# CIS on a smaller engine?



## turbinepowered (Mar 19, 2007)

we all know that CIS can support big things, especially with the power of twin units (Lambo V12 comes to mind), but can it support fairly small things? 

I have several CIS units off of various 80s vintage cars. I also have a ~1L engine that I'm looking to install with a minimum of wires, for the moment. Would CIS basic be able to deliver a decent idle for a 1L engine? That's only 66% of the size of the smallest engine I know came with it in the US, the 1.5L in the A1/B1 cars. 

I have no doubts that it would be able to easily keep up with the screaming 75hp that the little engine that can will put out when turbocharged. :laugh:


----------



## ps2375 (Aug 13, 2003)

It should work OK when it is NA, but boost and CIS don't always get along. No matter how mild. I'd say go for it and let us know how it goes.


----------



## turbinepowered (Mar 19, 2007)

ps2375 said:


> It should work OK when it is NA, but boost and CIS don't always get along.

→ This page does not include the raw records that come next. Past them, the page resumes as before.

-- ==== Sys2Proof/Machine/State.lean ====
section
/-! DEFINITION. The state of the core (10_state), what the host does next as data, and why a step can stop. -/

namespace Sys2Proof.Machine

/-- The framebuffer `FB[x][y]`: 64 columns of 32 one-bit cells (R18; cell width and index order D23, log 19). -/
abbrev Framebuffer := Vector (Vector Bool 32) 64

/-- RAM as the list of the bytes that differ from what Reset leaves, by rising address (log 23). -/
abbrev Memory := List Host.Cell

/-- What a host event answers the host (R124, column "result"). -/
inductive HostReply where
  /-- No result: Tick, KeyWrite, RedrawClear, Reset. -/
  | none
  /-- All pixels and the redraw flag (ReadFrame). -/
  | frame (fb : Framebuffer) (redraw : Bool)
  /-- `DT` and `ST` (ReadTimers). -/
  | timers (dt st : Byte)
  /-- Load succeeded. -/
  | loaded
  /-- Load failed: the image is longer than 3584 bytes, and nothing was written (R121). -/
  | imageTooLarge
  deriving DecidableEq, Repr

/-- What the host does before every Step for which the schedule holds no turn, for ever (R125; log 3). -/
inductive HostTail where
  /-- The same events before every such Step; with no events the host is silent. -/
  | repeats (turn : List HostEvent)
  /-- A free value before every such Step: nothing is known of what the host does. -/
  | free
  deriving DecidableEq, Repr

/-- The state: every item of R10, then three fields of the model's own. -/
structure State where
  /-- V0 to VF (R11, R12). -/
  v : Vector Byte 16
  /-- The index register `I` (R13). -/
  i : Word
  /-- The program counter (R15). -/
  pc : Word
  /-- `STACK[0]` to `STACK[15]` (R16). -/
  stack : Vector Word 16
  /-- The index of the next free stack slot (R16). -/
  sp : BitVec 4
  /-- The delay timer (R17). -/
  dt : Byte
  /-- The sound timer (R17). -/
  st : Byte
  /-- The framebuffer (R18). -/
  fb : Framebuffer
  /-- The redraw flag (R19). -/
  redraw : Bool
  /-- The key matrix, true = pressed (R20). -/
  keys : Vector Bool 16
  /-- RAM (R14, R30). -/
  mem : Memory
  /-- The model's own: how many free values this run has drawn (R24; log 1, log 2, log 3). -/
  freeDraws : Nat
  /-- The model's own: what the host does before each of the coming Steps, one list of events a Step (R125; log 3). -/
  schedule : List (List HostEvent)
  /-- The model's own: what the host does once the schedule is used up (R125; log 3). -/
  hostTail : HostTail
  deriving DecidableEq, Repr

/-- The two situations that have no successor state (R122). The hardware has no such signal: a fault is a
verdict of the model (R134, D22). -/
inductive Fault where
  /-- RET with `SP` = 0 (R62; 93 U1). Raised by RET alone. Safe: the model stops where anything may follow. -/
  | stackUnderflow
  /-- CALL with `SP` = 15 (R64; 93 U2). Raised by CALL alone. Safe: the model stops where anything may follow (log 15). -/
  | stackOverflow
  deriving DecidableEq, Repr

/-- Why the model gives an instruction no meaning. No instruction of this model is refused. -/
inductive Refusal where
  /-- Raised by an arm of `exec` that has no meaning yet; no arm is left so. Safe. -/
  | notModelled (mnemonic : String)
  deriving DecidableEq, Repr

/-- The machine right after Reset (R140). RAM lists nothing: it holds what Reset leaves, the font and zeros.
`redraw` and `keys` are the spec's decision D18 (log 17); `freeDraws`, `schedule` and `hostTail` are
the model's (log 1, log 3). -/
def State.reset : State where
  v := Vector.replicate 16 0
  i := 0
  pc := Config.progBase
  stack := Vector.replicate 16 0
  sp := 0
  dt := 0
  st := 0
  fb := Vector.replicate 64 (Vector.replicate 32 false)
  redraw := Config.resetRedraw
  keys := Config.resetKeys
  mem := []
  freeDraws := 0
  schedule := []
  hostTail := .repeats []

end Sys2Proof.Machine
end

No matter how mild. I'd say go for it and let us know how it goes.


 Seems to do alright with low boost. I'm only looking at 10-12 pounds boost at max, more like 7-8. 

It'll be a slow burn project, I need to get a headgasket and such for the engine.


----------



## ArsenicPants (Apr 6, 2008)

considering it supports the 60-70 hp of the 1.7l engine, i'm sure you'll be just fine at 75  
what idle speed and maximum RPM are you aiming for? 

also, what's this going into?


----------



## turbinepowered (Mar 19, 2007)

ArsenicPants said:


> considering it supports the 60-70 hp of the 1.7l engine, i'm sure you'll be just fine at 75
> what idle speed and maximum RPM are you aiming for?
> 
> also, what's this going into?


 Idle speed around 850 RPM, redline is around 7k but max hp is more 6k. 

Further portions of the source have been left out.